Depuis, l’artiste a été invité à nouveau par Startijenn et Le Bour – Bodros à la Paker Noz 2 de Prat (22). Il a rencontré le joueur de uilleann pipes Yoann Ar Nedeleg à l’école Diwan de Saint-Brieuc et partagé deux morceaux avec Diane, collégienne de Callac qui joue de la harpe celtique. Dernièrement, le contrebassiste et chanteur en breton Cyrille Le Penven l’a intégré à son trio de musique du monde. Le week-end dernier, il était au fest-noz de Pleumeur-Bodou avec Hiks, groupe de drum’n breizh… Il travaille actuellement pour 2020 avec le sonneur Thomas Lotout (projet Titom)… « Je suis très impressionné par la bombarde. Un petit instrument qui sonne bien et fait danser », confie le griot sénégalais. Avant de poursuivre : « Nos deux cultures se rencontrent et s’embrassent parfaitement. Grâce aux excellents musiciens traditionnels d’ici, j’expérimente de nouveaux accordages jamais utilisés sur la kora. » Le public des fest-noz aime le sourire, l’exotisme, et l’originalité apportés par Idrissa. « Pour l’instant, je sais dire Demat et Kenavo.

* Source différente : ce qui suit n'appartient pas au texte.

theorem execLineDieResetDone_good {n : Nat} {c : Option Nat} {q : List Instr} {die : Nat} {failed : Bool} {s : State} (h : Good n c q s) :
    GoodOut n c q (execLineDieResetDone die failed s) := by
  unfold execLineDieResetDone
  repeat' first
    | with_reducible assumption
    | (intro)
    | (extract_lets +onlyGivenNames s1; have hs1 : Good n c q s1 := by with_reducible assumption
       clear hs1; unfold s1; clear s1)
    | (extract_lets +onlyGivenNames s1; refine good_cut (n := n) (c := c) (q := q) s1 ?_ ?_ <;> [(unfold s1; clear s1); (intro hs1; clear_value s1; revert hs1; revert s1; intro t1 ht1)])
    | (extract_lets +onlyGivenNames x1; clear_value x1; revert x1; intro y1)
    | (extract_lets +onlyGivenNames s1; refine good_cut (n := n) (c := c) (q := q) s1 ?_ ?_ <;> [(unfold s1; clear s1); (intro hs1; refine good_ite ?_ ?_ <;> (clear_value s1; revert hs1; revert s1; intro t1 ht1))])
    | with_reducible apply good_next
    | with_reducible apply setFld_good
    | with_reducible apply modReset_good
    | with_reducible apply clearFence_good
    | with_reducible apply restart_good
    | with_reducible apply setFlr_good
    | with_reducible apply loseDie_good
    | with_reducible apply setDieLost_good
    | with_reducible apply bump_good
    | with_reducible apply pulse_good
    | fail_if_no_progress (with_reducible refine good_mk ?_ rfl rfl rfl rfl rfl rfl rfl rfl rfl)
    | with_reducible apply good_foldl
    | with_reducible apply good_foldl_fst
    | with_reducible apply good_ite
    | (with_reducible apply good_fst; with_reducible assumption)
    | (split)
    | (refine good_ite ?_ ?_)
    | (dsimp only)

theorem execDeltaClear_good {n : Nat} {c : Option Nat} {q : List Instr} {src : Nat} {value : Nat} {s : State} (h : Good n c q s) :
    GoodOut n c q (execDeltaClear src value s) := by
  unfold execDeltaClear
  repeat' first
    | with_reducible assumption
    | (intro)
    | with_reducible apply good_next
    | with_reducible apply accessed_good
    | with_reducible apply keyed_good
    | with_reducible apply setFlag_good
    | (dsimp only)

theorem deltaClearTick_good {n : Nat} {c : Option Nat} {q : List Instr} {s : State} (h : Good n c q s) :
    Good n c q (State.deltaClearTick s) := by
  unfold State.deltaClearTick
  repeat' first
    | with_reducible assumption
    | (intro)
    | (extract_lets +onlyGivenNames s1; have hs1 : Good n c q s1 := by with_reducible assumption
       clear hs1; unfold s1; clear s1)
    | (extract_lets +onlyGivenNames s1; refine good_cut (n := n) (c := c) (q := q) s1 ?_ ?_ <;> [(unfold s1; clear s1); (intro hs1; clear_value s1; revert hs1; revert s1; intro t1 ht1)])
    | (extract_lets +onlyGivenNames x1; clear_value x1; revert x1; intro y1)
    | (extract_lets +onlyGivenNames s1; refine good_cut (n := n) (c := c) (q := q) s1 ?_ ?_ <;> [(unfold s1; clear s1); (intro hs1; refine good_ite ?_ ?_ <;> (clear_value s1; revert hs1; revert s1; intro t1 ht1))])
    | with_reducible apply setFlag_good
    | with_reducible apply setFld_good
    | with_reducible apply bump_good
    | fail_if_no_progress (with_reducible refine good_mk ?_ rfl rfl rfl rfl rfl rfl rfl rfl rfl)
    | with_reducible apply good_ite
    | (split)
    | (refine good_ite ?_ ?_)
    | (dsimp only)

theorem keepSensors_good {n : Nat} {c : Option Nat} {q : List Instr} {s : State} {old : State} (h : Good n c q s) :
    Good n c q (State.keepSensors s old) := by
  unfold State.keepSensors
  try generalize List.range 30 = l0
  repeat' first
    | with_reducible assumption
    | (intro)
    | with_reducible apply setFlag_good
    | with_reducible apply setFld_good
    | with_reducible apply good_foldl
    | with_reducible apply good_foldl_fst
    | with_reducible apply good_ite
    | (split)
    | (refine good_ite ?_ ?_)
    | (dsimp only)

Mais j’espère que pour mes prochaines tournées en Bretagne, j’arriverai à dire quelques mots en langue bretonne pour saluer le public ! »


Prochains concerts

-4 / 10, trio Tilo Bota, Bonjour Minuit, Saint-Brieuc -19/10, foire aux poulains de Kerien (22) -12/10, Café Théodore, Locquémeau (22) -13 / 10, église de Trémeur (22) -20 / 10, Scènes d’automne, Plouha (22) -9 / 11, le Chenal, Melon-Pospoder (29) -16 / 11, la Grange aux Abeilles, Le Mené (22) -22/11, Chez Gaud, Ploubazlanec (22)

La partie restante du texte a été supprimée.